Supporting Artiste


3rd September 2015

Balance Between Worlds

It’s a tough life making ends meet as an SA. The picture above demonstrates perfectly the nature and in some cases the extremes that some people will go through to pursue this line of work. And I just want to hold them by thier shoulders, look deep into their eyes and slowly but firmly reiterate “YOU. WILL. NOT. SUCCEED.”

There are very few people who can survive this career purely on SA work. I consider myself extremely lucky enough to have a report with various AD’s and agents and thankful for work at least 2 days a week but I still need my part-time weekend job at a warehouse to keep my head above water. Especially during the quiet months.

Allow me to elaborate how dire the SA game can be, let us create an apt and common hypothetical scenario. So, you want to be an SA? Great! You’ve signed up to an agency, got an inquiry, follow through the messaging procedure, had a long but fun day on set. Woohoo! Time to get paid, right? Eventually…

See, some agencies take anything from 3-6 weeks to pay you in various methods from easy BACS into your account to cheques which will take 5 working days to process. The dodgier agencies (who how they get away with it, god knows..) like to hold onto your money to incur interest then pay you. Even though by law they are required to pay you within 28 days of receiving the money. Still, good days eventual pay right? Well, all agencies take a 15% commission fee plus VAT (so flat-out 18% comes off regardless). Oh wait! I forgot this is your first booking, right? Don’t forget that one-off annual admin fee. This could range from standard £20 to some changing £60! And good luck getting more than one day a year out of those agents. So, on this hypothetical day you’re on an Equity PACT rate which (includes holiday pay) is £75.09. So take off agency commission and VAT (£13.52) and that one-off admin fee (£20 for arguments sake). You’ve just taken home £41.57 for a (up to) nine hour day which is equivalent to £4.62 per hour. Well below the minimum wage.

But that’s not all. It gets worse. Then there are agencies trying to undercut the competition of other agencies by offering their SA’s at deal rates. Deal rates are essentially a reduced flat-rate for all their background staff, normally exclusively used as a kind of “bulk discount” on large group scenes but become more commonplace by, again, the dodgier agencies. A perfect example of this was a shoot I did earlier in the year where we were shooting a riot scene. Due to my weapons training, I was booked through a military-esque agency whilst the rioters were through previous referenced dodgy SA agency. The SA’s were on a flat £75 deal rate for up to 12 hours whereas I was paid £130 + £20 travel. Yeah. Speaks volumes, doesn’t it?

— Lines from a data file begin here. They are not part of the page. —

/-- On an empty queue the part's own next event comes to the front of the queue: of what waits, a seal-on-last seal, a
tick at the batch table, a window opening, an admission attempt, the assertion of MCE for the access the memory port
carries; with none waiting, of the timers at remaining time 0, the frame timeout, period, window-length, freeze, stall
and memory timeout timers, the last for the port's requester. With none of these, one REFCLK period passes, which every
running timer counts for itself: its REFDIV-th period ends a TU, which lowers its remaining time by one. Without REFCLK or
in pin reset, with nothing waiting, nothing changes. A timer loaded with `n` has after `k` periods counted `k / REFDIV` TU, so its remaining
time reaches 0 at exactly `n` times REFDIV periods from its start (notes/assumptions/2.md, 3.md and 23.md; R52, R60, R189
and 0.7 for the TU). -/
def Obligations.EmptyQueueRunsThePartOn : Prop :=
  let count (d : Nat) (t : Timer) : Timer :=
    if t.periods + 1 < d then ⟨t.remaining, t.periods + 1⟩ else ⟨t.remaining - 1, 0⟩
  (∀ s : State, s.pending = [] →
    let waits : Option Instr :=
      if s.waiting.sealsOnLast ≠ [] then some .sealOnLast
      else if 0 < s.waiting.autoSeals then some .autoSeal
      else if 0 < s.waiting.openings then some .continuationGrant
      else if 0 < s.waiting.attempts then some .admissionAttempt
      else if s.port.busy ≠ none ∧ s.port.mce = false then some .mceAssert
      else none
    let due : Option Instr :=
      if s.unit.frameTimer.map Timer.remaining = some 0 then some .frameTimeoutExpiry
      else if s.unit.periodTimer.map (fun p => p.timer.remaining) = some 0 then some .periodExpiry
      else if s.unit.lengthTimer.map Timer.remaining = some 0 then some .windowLengthExpiry
      else if s.unit.freezeTimer.map Timer.remaining = some 0 then some .freezeExpiry
      else if s.host.stallTimer.map Timer.remaining = some 0 then some .stallTimeout
      else if s.port.timer.map Timer.remaining = some 0 then
        some (if s.port.busy = some .host then .hostMemTimeout else .engineMemTimeout)
      else none
    (∀ c, waits = some c → step s = .next { s with pending := [c] }) ∧
    (waits = none → ¬ s.Awake → step s = .next s) ∧
    (waits = none → s.Awake → ∀ c, due = some c → step s = .next { s with pending := [c] }) ∧
    (waits = none → s.Awake → due = none →
      let tick := count s.mgmt.settings.refdiv.toNat
      step s = .next
        { s with
          unit :=
            { s.unit with
              frameTimer := s.unit.frameTimer.map tick
              periodTimer := s.unit.periodTimer.map fun p => ⟨tick p.timer, p.reload⟩
              lengthTimer := s.unit.lengthTimer.map tick
              freezeTimer := s.unit.freezeTimer.map tick }
          host := { s.host with stallTimer := s.host.stallTimer.map tick }
          port := { s.port with timer := s.port.timer.map tick } })) ∧
  ∀ d n k : Nat, 1 ≤ d → (count d)^[k] ⟨n, 0⟩ = ⟨n - k / d, k % d⟩

/-- REFCLK_STOP and REFCLK_RESTART change nothing but whether REFCLK runs. While it is stopped, or in pin reset, no
management request, host request, MRDY, FRAME transition, SCK or SCS edge or timer expiry is taken: none changes any
state but the levels the outside holds on the host pins and SCS; and a step on an empty queue changes no timer (R175,
R189). A transaction whose SCS rises while REFCLK is stopped is not taken either: the port returns to IDLE with the reply
retained, so that no later transaction resumes its frame (R170). That it does so, that a transaction which REFCLK stops in
the middle goes on while SCS stays low, and what an empty queue does, are the model's (notes/assumptions/16.md and 2.md); the part's own hand-offs, attempts and MCE_ASSERT are not among the events named. -/
def Obligations.StoppedClockAndResetTakeNoEvent : Prop :=
  (∀ s : State,
    exec .refclkStop s = .next { s with power := { s.power with refclk := false } } ∧
    exec .refclkRestart s = .next { s with power := { s.power with refclk := true } }) ∧
  ∀ s : State, ¬ s.Awake →
    (∀ c, requestFrame c ≠ none → exec c s = .next s) ∧
    (∀ a w l d oe g, exec (.hostRequest a w l d ⟨oe, g⟩) s = .next (s.sampled a w l d oe)) ∧
    exec .transactionBegin s = .next { s with mgmt := { s.mgmt with scs := true } } ∧
    (¬ s.OutOfReset ∨ s.mgmt.state = .idle ∨ s.mgmt.state = .reset →
      exec .transactionEnd s = .next { s with mgmt := { s.mgmt with scs := false } }) ∧
    (s.OutOfReset → s.mgmt.state = .receiving ∨ s.mgmt.state = .skipping →
      exec .transactionEnd s =
        .next { s with mgmt := { s.mgmt with state := .idle, scs := false, sdo := none, bits := [] } }) ∧
    (∀ md b, ∀ c ∈ ([.passThroughReadComplete md, .passThroughWriteComplete, .forwardedReadComplete md,
        .recordWriteComplete, .verifyReadComplete md, .countedEdge b, .sckRisingEdge b, .sckFallingEdge, .stallTimeout,
        .hostMemTimeout, .engineMemTimeout, .frameTimeoutExpiry, .periodExpiry, .windowLengthExpiry,
        .freezeExpiry] : List Instr), exec c s = .next s) ∧
    (s.pending = [] → step s = .next s ∨ ∃ c, step s = .next { s with pending := [c] })

/-- The state after a pin reset holds the reset values of R28, R51, R71, R104, R116, R118, R125, R138, R152, R163, R175
and R176, the last as the 22 bytes of GET_CONFIG. -/
def Obligations.ResetStateHoldsTheResetValues : Prop :=
  let s := State.reset
  s.log = [] ∧ s.table = ⟨[none, none, none, none], 1#8, [], 0⟩ ∧
  s.unit = ⟨.off, 0, false, none, none, none, .permanent, none, 0#16, false, none⟩ ∧
  s.engine = ⟨none, 0, 0, false, .idle, false⟩ ∧ s.port.busy = none ∧ s.port.count = 0 ∧ s.port.timer = none ∧
  s.queue = ⟨[], 0, 0#8⟩ ∧
  s.windows = List.replicate 8 ⟨false, 0#22, 0#22, .pass, false, false⟩ ∧
  s.watch = List.replicate 16 ⟨false, 0#22, 0#32, 0#32, .change, false, false, 0#8, 0#32⟩ ∧
  s.events = ⟨0#9, 0#9, none, false⟩ ∧
  s.host.state = .idle ∧ s.host.stallTimer = none ∧ s.host.hwait = false ∧ s.host.herr = false ∧
  s.mgmt.state = .idle ∧ s.mgmt.buffer = [] ∧ s.mgmt.retained = [0x20#8, 0x00#8, 0x00#8, 0xE0#8] ∧
  s.mgmt.settings.bytes =
    [0#8, 0x02#8, 1#8, 0x01#8, 0x86#8, 0xA0#8, 0x00#8, 0x41#8, 0x1B#8, 0#8, 64#8, 0#8, 0#8, 0#8, 0x01#8, 4#8,
      0x00#8, 0x03#8, 0xE8#8, 0#8, 100#8, 25#8]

But it doesn’t stop there as well. Some productions (including incredibly well-know ones) often drag people off the street, offering them anything from £20 cash-in-hand to nothing at all. And idiot joe-public doesn’t think twice about it as they become instantly star-struct at the prospect of being on the television. Which, I’d like to add right here and now, if you haven’t noticed by now reading this blog, is not as glamorous as you think it is.

Now going back to this boy and the post he issued on an agents private Facebook group. I understand the frustration he feels because I was offered the same job too. It lapsed on my real-world weekend job so I begged my manager to swap my shifts and grateful she did but in the end it was all in vain as we was informed the producers were “just going to film their mates instead”. Yes, I was gutted I missed out as it would’ve been a cool gig but I would never have quit my job for it. It is literally just not worth it.

Even if the gig wasn’t cancelled, sure it would’ve been nice to have a few hundred pound (eventually) and a nice weekend away, but what then? Ultimately you cannot, and I really can’t stress this enough to new guys, you cannot rely on SA work for a regular sustainable income. I’ve gone 2 months solid in the past with nothing on my plate, scraping pennies to get by to working 75 days straight without a day off. The unpredictability and it’s last-minute booking nature means you need something to fall back on.

The SA world is fun. Sometimes it’s hard. Sometimes it’s awful. Sometimes you meet some like-minded insane people, you can’t help but laugh like an idiot in conditions where it’s like Noah is about to rock up in his boat. But there needs to be a balance between the SA world and the real-world for most people. There are few who do survive on a purely creative career and I take my hat off them them. I really do. I envy them. The disillusion needs to be broken about our industry, we work hard to make a living and constantly battle between dodgy pays, competition between people willing to work for free and giving up your crappy pub job for one days SA work will not be glamorous thereon out.

SA’s don’t choose this job to be famous, those who do seriously underestimate how much of a blur the back of their head is on screen and are definitely in the wrong job. We do it because we enjoy it, and if you want to enjoy it too you need to be happy, comfortable and often flexible in the real-world first.